I think you're underestimating just how many devops and infra people dip into the mainstream tech news and adopt that as their new religion.

I have had multiple conversations with high level individuals about why we should be using CloudFlare so widely and what the fallback is if there is an outtage. Usually it boils down to "because reasons".

Today it's #notmyproblem and life is great.

I feel they have one of the most fair offerings, not trying to squeeze every last penny from you like other cloud providers. Just my opinion of them, probably wrong.

I don't think you're wrong.

Reference: CEO takes less than average salary... 600 k./yr. After > 14 years.

Note: as far as I know ( which is one of the many reasons I do "believe" in cloudflare), he is already wealthy and didn't start cloudflare for the money.

The facts seem to be supportive of that statement ( cfr. Compensation).

The previous time I was a fan of a company was AMD in 2014 ( somewhere around that time) and because of Lisa Su + product line up.

No idea?

They came along, out of nowhere and started offering their infrastructure, their global distribution network for free as a reverse proxy. This allowed people to scale their single-server-services out for nothing, it insulated servers from DDoS and single-government action. For the people that needed it, it took 10 minutes and revolutionised a lot of slow websites.

But then they started offering actual services. A formal CDN, largely for free but after that, pennies on the dollar of what major players were asking. And 6 years ago they started building your stuff for you, allowing you to host it near your users. They sell domains at cost, host DNS for nothing, and handle inbound email for you.

As a webdev, they're making my life very simple. Things that took me a day to bash out and bootstrap for a new client, I've done with CloudFlare while the client is on the phone.

If they vanished tomorrow, it'd be a wrench. But that's true of so much online infrastructure. Where would you be without Github, NPM, PyPI, dockerhub, etc? Enjoy it while we can.

What about them gives you the creeps?

Tbh. There are multiple objective reasons for me why they don't.

2 outages in the last week is 1 objective reason why they do, though.

The first one did get fixed in 30 minutes, which is probably some sort of record. I can't remember where any other cloud provider updated their status page even within 30 minutes ( or they hid it within their authenticated environment)

We use Cloudflare WARP (which is down) to access GitHub. Time to slack off.

If only there was a protocol of some sorts that allowed you to send/receive code and patches even if the centralized hub everyone uses for synchronization was down...

Repeat after me: GitHub is more than just Git. GitHub is more than just Git.

I would like to see Git be extended with a decentralized approach to bugtracking, code reviews, wiki's for documentation etc.

What do you need for wikis? Just put text files in a folder?

Bug tracking in git: https://github.com/MichaelMure/git-bug

Code review in git: https://github.com/google/git-appraise

Isn't that Fossil?

https://fossil-scm.org/home SCM, bug tracker, wiki...

Yes, it's also good a variety of different systems to store and address Markdown.

Which you could, you know, put in git.

Git is more than just GitHub though, that much is true.

Repeat after me: Git is more than just files. Git is more than just files.

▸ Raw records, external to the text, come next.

-- ==== Sys2Proof/Machine/Ops.lean ====
section
/-! DEFINITION. The named operations over the instruction buffer and the registers, and the ALU path they make up
(spec/20_memory.md, spec/40_alu.md, spec/41_jump.md). The core has no exception, trap or return from one (R200, R205,
R206), so no operation takes one; what comes nearest is the overflow-reset guard, which is no trap (R202). -/

namespace Sys2Proof.Machine

/-! ## The instruction buffer (R40 to R47) -/

/-- Is the buffer in its canonical form: the addresses 0, 1, .., N-1 in rising order, and at most 256 of them (R40)? -/
abbrev Memory.wf (m : Memory) : Prop := m.map Prod.fst = List.range m.length ∧ m.length ≤ Config.bufferCapacity

/-- `IMEM[a]` (R42); none where the buffer lists no byte. -/
def Memory.read (m : Memory) (a : Nat) : Option Byte :=
  match m with
  | [] => none
  | (k, b) :: rest => if k = a then some b else Memory.read rest a

/-- The bytes of the buffer in address order. -/
def Memory.bytes (m : Memory) : List Byte := m.map Prod.snd

/-- The buffer that a program file fills: byte i of the file is IMEM[i], and only the first 256 bytes are loaded
(R41). -/
def Memory.load (file : List Byte) : Memory :=
  let bs := file.take Config.bufferCapacity
  (List.range bs.length).zip bs

/-- The buffer with byte b at address a, for a host that loads a program a byte at a time: the program is lengthened
with 0x00 bytes where it does not reach a yet (log entry 23). No instruction does this (R53). -/
def Memory.place (m : Memory) (a : Nat) (b : Byte) : Memory :=
  Memory.load ((m.bytes ++ List.replicate (a + 1 - m.length) 0#8).set a b)

/-- The fetch of a step, `MemRead(PC, 1)` (R42, R47, R160). -/
def fetchByte (s : State) : Option Byte := Memory.read s.imem s.pc

/-! ## The ALU path (R104 to R112) -/

/-- Does a step with this selector write Carry? Always, except for the reserved selector (1,1) under
`D11_UPDATES_CARRY = false` (R107, R109). -/
def writesCarry (d : Dest) (s : State) : Bool :=
  match d with
  | .discard => s.d11UpdatesCarry
  | _ => true

/-- The Carry write of an ALU-path step with carry-out c (R107, R109). -/
def updateCarry (d : Dest) (c : Bool) (s : State) : State := if writesCarry d s then s.setCarry c else s

/-- Does a value written to RO fire the overflow-reset guard (R110)? -/
def exceedsThreshold (v : Nibble) : Bool := Config.overflowThreshold < v.toNat

/-- The overflow-reset guard, right after a write to RO (R110): Carry and PC are not its business. -/
def overflowGuard (s : State) : State :=
  if exceedsThreshold s.ro then (((s.setRo 0).setRa 0).setRb 1).emit .overflowReset else s

/-- The register selector routes the result r (R108, R109). -/
def routeResult (d : Dest) (r : Nibble) (s : State) : State :=
  match d with
  | .ra => s.setRa r
  | .rb => s.setRb r
  | .ro => overflowGuard (s.setRo r)
  | .discard => s

/-- Does the guard fire in an ALU-path step with this selector and result (R110)? -/
def guardFires (d : Dest) (r : Nibble) : Bool :=
  match d with
  | .ro => exceedsThreshold r
  | _ => false

/-- PC at the end of an ALU-path step (R111). -/
def advancePc (fired : Bool) (s : State) : State :=
  if fired && s.ovfPc == .zero then s.setPc 0 else s.setPc (s.pc + 1)

/-- `alu_path` (R112): the operands are read first, then Carry is written, the result routed, the guard run and PC
advanced (R106, R204). -/
def aluPath (op : AluOp) (o : Operand) (d : Dest) (s : State) : State :=
  let rc := alu op (leftOperand s) (rightOperand o s)
  advancePc (guardFires d rc.1) (routeResult d rc.1 (updateCarry d rc.2 s))

/-- The RO observation at the end of a step whose selector is (1,0): RO's value after the step (R161, R164). -/
def observeRo (d : Dest) (s : State) : State :=
  match d with
  | .ro => s.emit (.ro s.ro)
  | _ => s

/-- A whole step that takes the ALU path: the path, then the RO observation (R161). -/
def aluStep (op : AluOp) (o : Operand) (d : Dest) (s : State) : State := observeRo d (aluPath op o d s)

/-- A whole step that takes a jump: PC, then the RO observation (R140, R141, R145). -/
def jumpStep (d : Dest) (imm : Imm) (s : State) : State := observeRo d (s.setPc (jumpTarget imm))

end Sys2Proof.Machine
end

I know git claims to be decentralized, but has anybody ever actually managed to use it in a decentralized manner? Not even the git or Linux projects themselves are without a centralized sync point.

Grandparent can still work off their local git repository, create local branches and commits, unlike the traditional VCS model which required branching and commits to be immediately synced to a centralized node.

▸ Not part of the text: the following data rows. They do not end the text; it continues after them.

-- ==== Sys2Proof/Machine/Core.lean ====
section
/-! DEFINITION. The machine as the host sees it. -/

def Sys2Proof.core : Host.Core :=
  { State := Sys2Proof.Machine.State
    Fault := Sys2Proof.Machine.Fault
    Refusal := Sys2Proof.Machine.Refusal
    step := Sys2Proof.Machine.step
    reset := Sys2Proof.Machine.State.reset }
end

The centralization issue that you raise is a different one; most projects intend to take contributions from folks and merge them into a single product.

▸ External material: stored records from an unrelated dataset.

/-- Under `Stepped` the continue signal alone enables a step, so the counter decides nothing (R167, R168). -/
theorem phase_setSteps_of_stepped {s : State} (k : Nat) (hpol : s.policy = .stepped) :
    phase (s.setSteps k) = phase s := by
  have henable : stepEnable (s.setSteps k) = stepEnable s := by
    rw [stepEnable_stepped hpol, stepEnable_stepped (s := s.setSteps k) hpol, State.setSteps_continues]
  rw [phase, henable]
  rfl

/-! ## The obligation -/

/-- Settles O56: the counter moves only in the host's bookkeeping of an executed step, every path of an instruction
commutes with setting it, and under `Stepped` the next step is chosen without it. -/
theorem stepCounterCountsAndIsNeverRead : Obligations.StepCounterCountsAndIsNeverRead :=
  ⟨State.reset_steps, fun _ _ => step_steps_of_execute_continuous, fun _ _ _ => exec_setSteps,
    fun _ => phase_setSteps_of_stepped⟩

end Sys2Proof.Machine
end

section
/-! Proofs about the run: the invariant, the frame of a step, the phases of a run and its end (spec/42_step.md,
spec/20_memory.md section 5, spec/60_exceptions.md). -/

namespace Sys2Proof.Machine

/-! ## What decides the next step -/

theorem runOver_eq_true_iff (s : State) : runOver s = true ↔ s.status = .halted ∨ s.run ≠ .active := by
  cases h : s.status <;> simp [runOver, h]

/-- The host's gate in the terms of the claims (R167, R170). -/
theorem stepEnable_iff_letRun (s : State) : stepEnable s = true ↔ s.letRun := by
  cases h : s.policy with
  | continuous => simp [stepEnable_continuous h, State.letRun, h]
  | stepped => simp [stepEnable_stepped h, State.letRun, h]

theorem phase_of_ended {s : State} (h : s.status = .halted ∨ s.run ≠ .active) : phase s = .ended := by
  rw [phase, if_pos ((runOver_eq_true_iff s).mpr h)]

section
variable {s : State}

theorem phase_of_pc_ge (hst : s.status = .running) (hrun : s.run = .active) (hpc : s.n ≤ s.pc) : phase s = .halt := by
  simp [phase, (runOver_eq_false_iff s).mpr ⟨hst, hrun⟩, hpc]

/-- A running core inside its program executes an instruction, or is held by its host's policy (R160, R167). -/
theorem phase_of_pc_lt (hst : s.status = .running) (hrun : s.run = .active) (hpc : s.pc < s.n) :
    phase s = if stepEnable s then .execute else heldPhase s.policy := by
  simp [phase, (runOver_eq_false_iff s).mpr ⟨hst, hrun⟩, Nat.not_le.mpr hpc]

/-- A core that halts was running, with PC outside the program (R163). -/
theorem of_phase_halt (h : phase s = .halt) : s.status = .running ∧ s.run = .active ∧ s.n ≤ s.pc := by
  simpa [h, runOver_eq_false_iff, and_assoc] using phase_cases s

Noted on the definition of the word “decentralized”, but the comment I was replying to was specifically about the ability to “send/receive code and patches”, that’s what I haven’t seen done without a central sync point.

Most of the time it's not about the code. Project management, issue tracking and prioritization, discussions, PR reviews, searching across the organization repos, etc.

There are (all too rare) tools that back those objects with git as well.

And there's always fossil ...

https://fossil-scm.org/home/doc/trunk/www/index.wiki

But it's not git. :-(

I wonder, have there been any case studies on phishing/trojan type attacks by code (git changes) via email?

Something distributed??

Why not just access it normally over the proper internet, instead of chancing it with Cloud Flare's janky wiring system?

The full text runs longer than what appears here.